● Directions for this task:
Retype each line below without a single alteration.

Stored items:
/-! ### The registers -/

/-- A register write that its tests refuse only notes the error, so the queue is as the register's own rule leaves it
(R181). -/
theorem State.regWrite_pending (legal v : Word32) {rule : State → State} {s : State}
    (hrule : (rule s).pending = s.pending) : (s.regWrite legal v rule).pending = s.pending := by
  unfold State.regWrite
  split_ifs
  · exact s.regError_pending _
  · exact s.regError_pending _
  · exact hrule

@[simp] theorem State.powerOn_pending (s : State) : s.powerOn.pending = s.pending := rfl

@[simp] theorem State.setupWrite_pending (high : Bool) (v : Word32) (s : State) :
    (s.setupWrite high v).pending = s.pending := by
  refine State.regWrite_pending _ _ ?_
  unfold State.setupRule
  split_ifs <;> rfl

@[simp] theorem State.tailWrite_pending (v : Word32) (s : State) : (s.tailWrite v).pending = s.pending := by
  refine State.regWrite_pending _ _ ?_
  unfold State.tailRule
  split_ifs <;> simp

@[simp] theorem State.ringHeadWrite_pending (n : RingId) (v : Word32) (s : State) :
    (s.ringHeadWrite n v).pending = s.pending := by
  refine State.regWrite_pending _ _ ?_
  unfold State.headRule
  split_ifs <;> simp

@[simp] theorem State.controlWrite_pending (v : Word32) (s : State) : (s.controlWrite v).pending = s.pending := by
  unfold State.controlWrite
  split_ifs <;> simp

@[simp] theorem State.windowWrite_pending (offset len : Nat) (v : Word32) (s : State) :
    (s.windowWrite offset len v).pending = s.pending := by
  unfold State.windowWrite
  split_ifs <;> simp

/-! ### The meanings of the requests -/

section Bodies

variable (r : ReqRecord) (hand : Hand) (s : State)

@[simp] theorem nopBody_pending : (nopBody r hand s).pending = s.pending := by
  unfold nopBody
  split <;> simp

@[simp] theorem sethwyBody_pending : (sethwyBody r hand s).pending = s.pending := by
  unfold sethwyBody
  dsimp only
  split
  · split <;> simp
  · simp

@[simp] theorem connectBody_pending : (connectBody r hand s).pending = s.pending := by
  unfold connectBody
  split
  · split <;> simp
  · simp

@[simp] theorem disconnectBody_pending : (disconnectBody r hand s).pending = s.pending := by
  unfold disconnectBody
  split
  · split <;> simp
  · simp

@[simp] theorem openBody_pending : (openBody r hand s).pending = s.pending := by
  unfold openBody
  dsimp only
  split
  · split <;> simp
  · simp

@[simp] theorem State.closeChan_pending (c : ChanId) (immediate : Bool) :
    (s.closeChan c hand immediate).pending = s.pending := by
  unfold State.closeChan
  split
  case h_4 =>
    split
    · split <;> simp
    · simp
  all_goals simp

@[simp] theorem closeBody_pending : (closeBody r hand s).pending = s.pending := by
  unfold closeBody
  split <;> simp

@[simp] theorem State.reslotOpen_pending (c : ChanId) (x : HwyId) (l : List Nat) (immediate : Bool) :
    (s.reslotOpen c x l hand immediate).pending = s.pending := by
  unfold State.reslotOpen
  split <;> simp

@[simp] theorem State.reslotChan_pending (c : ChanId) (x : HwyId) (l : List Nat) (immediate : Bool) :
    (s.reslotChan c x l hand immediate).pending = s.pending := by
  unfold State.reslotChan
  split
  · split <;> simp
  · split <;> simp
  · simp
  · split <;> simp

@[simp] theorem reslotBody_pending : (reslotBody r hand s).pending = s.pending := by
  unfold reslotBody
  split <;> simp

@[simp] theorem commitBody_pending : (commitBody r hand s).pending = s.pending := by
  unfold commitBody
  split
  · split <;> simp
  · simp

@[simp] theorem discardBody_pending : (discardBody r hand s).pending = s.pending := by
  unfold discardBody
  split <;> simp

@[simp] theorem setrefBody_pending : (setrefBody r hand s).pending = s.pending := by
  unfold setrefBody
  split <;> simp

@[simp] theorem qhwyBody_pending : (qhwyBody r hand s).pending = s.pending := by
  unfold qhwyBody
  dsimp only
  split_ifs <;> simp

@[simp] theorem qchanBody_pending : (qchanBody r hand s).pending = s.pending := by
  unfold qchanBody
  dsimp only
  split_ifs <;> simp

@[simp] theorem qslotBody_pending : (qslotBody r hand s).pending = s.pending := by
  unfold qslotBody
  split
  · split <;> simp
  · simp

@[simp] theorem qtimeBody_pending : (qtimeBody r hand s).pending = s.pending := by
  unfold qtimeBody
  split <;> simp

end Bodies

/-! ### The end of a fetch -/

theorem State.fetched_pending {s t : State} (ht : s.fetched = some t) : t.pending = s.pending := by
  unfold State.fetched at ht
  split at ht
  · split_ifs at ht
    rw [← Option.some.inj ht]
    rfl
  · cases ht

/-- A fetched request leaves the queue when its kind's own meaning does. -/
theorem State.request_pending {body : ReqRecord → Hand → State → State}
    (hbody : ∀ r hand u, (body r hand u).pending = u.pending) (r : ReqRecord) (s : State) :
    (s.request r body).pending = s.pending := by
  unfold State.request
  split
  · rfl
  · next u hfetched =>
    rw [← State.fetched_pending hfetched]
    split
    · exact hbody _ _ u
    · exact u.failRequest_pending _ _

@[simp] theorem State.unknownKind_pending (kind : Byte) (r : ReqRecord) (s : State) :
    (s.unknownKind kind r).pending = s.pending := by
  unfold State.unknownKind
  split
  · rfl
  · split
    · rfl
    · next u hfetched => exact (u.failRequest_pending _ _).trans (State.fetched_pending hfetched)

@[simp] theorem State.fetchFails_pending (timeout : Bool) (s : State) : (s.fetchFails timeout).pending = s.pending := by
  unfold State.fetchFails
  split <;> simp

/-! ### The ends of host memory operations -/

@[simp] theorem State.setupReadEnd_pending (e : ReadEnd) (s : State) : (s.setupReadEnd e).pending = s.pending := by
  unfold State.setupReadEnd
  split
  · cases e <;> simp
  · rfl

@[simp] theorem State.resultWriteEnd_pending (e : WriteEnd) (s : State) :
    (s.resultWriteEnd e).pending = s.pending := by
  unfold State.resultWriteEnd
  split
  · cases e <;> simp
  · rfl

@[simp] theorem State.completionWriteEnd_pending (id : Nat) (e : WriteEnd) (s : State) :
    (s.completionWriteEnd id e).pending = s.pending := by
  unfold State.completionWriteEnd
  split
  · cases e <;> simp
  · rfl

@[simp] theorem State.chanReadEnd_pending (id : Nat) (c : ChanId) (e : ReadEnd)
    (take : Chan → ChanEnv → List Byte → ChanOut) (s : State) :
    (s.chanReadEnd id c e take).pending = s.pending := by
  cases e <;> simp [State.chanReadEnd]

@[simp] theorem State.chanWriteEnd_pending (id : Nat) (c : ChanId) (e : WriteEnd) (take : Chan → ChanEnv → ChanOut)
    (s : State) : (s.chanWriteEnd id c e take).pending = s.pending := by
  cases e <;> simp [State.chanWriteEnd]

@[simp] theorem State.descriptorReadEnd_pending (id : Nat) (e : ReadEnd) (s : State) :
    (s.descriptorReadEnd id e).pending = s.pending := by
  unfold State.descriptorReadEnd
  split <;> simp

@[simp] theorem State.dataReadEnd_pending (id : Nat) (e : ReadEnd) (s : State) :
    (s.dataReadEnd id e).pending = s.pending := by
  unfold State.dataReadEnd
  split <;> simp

● Your response:
/-! ### The registers -/

/-- A register write that its tests refuse only notes the error, so the queue is as the register's own rule leaves it
(R181). -/
theorem State.regWrite_pending (legal v : Word32) {rule : State → State} {s : State}
    (hrule : (rule s).pending = s.pending) : (s.regWrite legal v rule).pending = s.pending := by
  unfold State.regWrite
  split_ifs
  · exact s.regError_pending _
  · exact s.regError_pending _
  · exact hrule

@[simp] theorem State.powerOn_pending (s : State) : s.powerOn.pending = s.pending := rfl

@[simp] theorem State.setupWrite_pending (high : Bool) (v : Word32) (s : State) :
    (s.setupWrite high v).pending = s.pending := by
  refine State.regWrite_pending _ _ ?_
  unfold State.setupRule
  split_ifs <;> rfl

@[simp] theorem State.tailWrite_pending (v : Word32) (s : State) : (s.tailWrite v).pending = s.pending := by
  refine State.regWrite_pending _ _ ?_
  unfold State.tailRule
  split_ifs <;> simp

@[simp] theorem State.ringHeadWrite_pending (n : RingId) (v : Word32) (s : State) :
    (s.ringHeadWrite n v).pending = s.pending := by
  refine State.regWrite_pending _ _ ?_
  unfold State.headRule
  split_ifs <;> simp

@[simp] theorem State.controlWrite_pending (v : Word32) (s : State) : (s.controlWrite v).pending = s.pending := by
  unfold State.controlWrite
  split_ifs <;> simp

@[simp] theorem State.windowWrite_pending (offset len : Nat) (v : Word32) (s : State) :
    (s.windowWrite offset len v).pending = s.pending := by
  unfold State.windowWrite
  split_ifs <;> simp

/-! ### The meanings of the requests -/

section Bodies

variable (r : ReqRecord) (hand : Hand) (s : State)

@[simp] theorem nopBody_pending : (nopBody r hand s).pending = s.pending := by
  unfold nopBody
  split <;> simp

@[simp] theorem sethwyBody_pending : (sethwyBody r hand s).pending = s.pending := by
  unfold sethwyBody
  dsimp only
  split
  · split <;> simp
  · simp

@[simp] theorem connectBody_pending : (connectBody r hand s).pending = s.pending := by
  unfold connectBody
  split
  · split <;> simp
  · simp

@[simp] theorem disconnectBody_pending : (disconnectBody r hand s).pending = s.pending := by
  unfold disconnectBody
  split
  · split <;> simp
  · simp

@[simp] theorem openBody_pending : (openBody r hand s).pending = s.pending := by
  unfold openBody
  dsimp only
  split
  · split <;> simp
  · simp

@[simp] theorem State.closeChan_pending (c : ChanId) (immediate : Bool) :
    (s.closeChan c hand immediate).pending = s.pending := by
  unfold State.closeChan
  split
  case h_4 =>
    split
    · split <;> simp
    · simp
  all_goals simp

@[simp] theorem closeBody_pending : (closeBody r hand s).pending = s.pending := by
  unfold closeBody
  split <;> simp

@[simp] theorem State.reslotOpen_pending (c : ChanId) (x : HwyId) (l : List Nat) (immediate : Bool) :
    (s.reslotOpen c x l hand immediate).pending = s.pending := by
  unfold State.reslotOpen
  split <;> simp

@[simp] theorem State.reslotChan_pending (c : ChanId) (x : HwyId) (l : List Nat) (immediate : Bool) :
    (s.reslotChan c x l hand immediate).pending = s.pending := by
  unfold State.reslotChan
  split
  · split <;> simp
  · split <;> simp
  · simp
  · split <;> simp

@[simp] theorem reslotBody_pending : (reslotBody r hand s).pending = s.pending := by
  unfold reslotBody
  split <;> simp

@[simp] theorem commitBody_pending : (commitBody r hand s).pending = s.pending := by
  unfold commitBody
  split
  · split <;> simp
  · simp

@[simp] theorem discardBody_pending : (discardBody r hand s).pending = s.pending := by
  unfold discardBody
  split <;> simp

@[simp] theorem setrefBody_pending : (setrefBody r hand s).pending = s.pending := by
  unfold setrefBody
  split <;> simp

@[simp] theorem qhwyBody_pending : (qhwyBody r hand s).pending = s.pending := by
  unfold qhwyBody
  dsimp only
  split_ifs <;> simp

@[simp] theorem qchanBody_pending : (qchanBody r hand s).pending = s.pending := by
  unfold qchanBody
  dsimp only
  split_ifs <;> simp

@[simp] theorem qslotBody_pending : (qslotBody r hand s).pending = s.pending := by
  unfold qslotBody
  split
  · split <;> simp
  · simp

@[simp] theorem qtimeBody_pending : (qtimeBody r hand s).pending = s.pending := by
  unfold qtimeBody
  split <;> simp

end Bodies

/-! ### The end of a fetch -/

theorem State.fetched_pending {s t : State} (ht : s.fetched = some t) : t.pending = s.pending := by
  unfold State.fetched at ht
  split at ht
  · split_ifs at ht
    rw [← Option.some.inj ht]
    rfl
  · cases ht

/-- A fetched request leaves the queue when its kind's own meaning does. -/
theorem State.request_pending {body : ReqRecord → Hand → State → State}
    (hbody : ∀ r hand u, (body r hand u).pending = u.pending) (r : ReqRecord) (s : State) :
    (s.request r body).pending = s.pending := by
  unfold State.request
  split
  · rfl
  · next u hfetched =>
    rw [← State.fetched_pending hfetched]
    split
    · exact hbody _ _ u
    · exact u.failRequest_pending _ _

@[simp] theorem State.unknownKind_pending (kind : Byte) (r : ReqRecord) (s : State) :
    (s.unknownKind kind r).pending = s.pending := by
  unfold State.unknownKind
  split
  · rfl
  · split
    · rfl
    · next u hfetched => exact (u.failRequest_pending _ _).trans (State.fetched_pending hfetched)

@[simp] theorem State.fetchFails_pending (timeout : Bool) (s : State) : (s.fetchFails timeout).pending = s.pending := by
  unfold State.fetchFails
  split <;> simp

/-! ### The ends of host memory operations -/

@[simp] theorem State.setupReadEnd_pending (e : ReadEnd) (s : State) : (s.setupReadEnd e).pending = s.pending := by
  unfold State.setupReadEnd
  split
  · cases e <;> simp
  · rfl

@[simp] theorem State.resultWriteEnd_pending (e : WriteEnd) (s : State) :
    (s.resultWriteEnd e).pending = s.pending := by
  unfold State.resultWriteEnd
  split
  · cases e <;> simp
  · rfl

@[simp] theorem State.completionWriteEnd_pending (id : Nat) (e : WriteEnd) (s : State) :
    (s.completionWriteEnd id e).pending = s.pending := by
  unfold State.completionWriteEnd
  split
  · cases e <;> simp
  · rfl

@[simp] theorem State.chanReadEnd_pending (id : Nat) (c : ChanId) (e : ReadEnd)
    (take : Chan → ChanEnv → List Byte → ChanOut) (s : State) :
    (s.chanReadEnd id c e take).pending = s.pending := by
  cases e <;> simp [State.chanReadEnd]

@[simp] theorem State.chanWriteEnd_pending (id : Nat) (c : ChanId) (e : WriteEnd) (take : Chan → ChanEnv → ChanOut)
    (s : State) : (s.chanWriteEnd id c e take).pending = s.pending := by
  cases e <;> simp [State.chanWriteEnd]

@[simp] theorem State.descriptorReadEnd_pending (id : Nat) (e : ReadEnd) (s : State) :
    (s.descriptorReadEnd id e).pending = s.pending := by
  unfold State.descriptorReadEnd
  split <;> simp

@[simp] theorem State.dataReadEnd_pending (id : Nat) (e : ReadEnd) (s : State) :
    (s.dataReadEnd id e).pending = s.pending := by
  unfold State.dataReadEnd
  split <;> simp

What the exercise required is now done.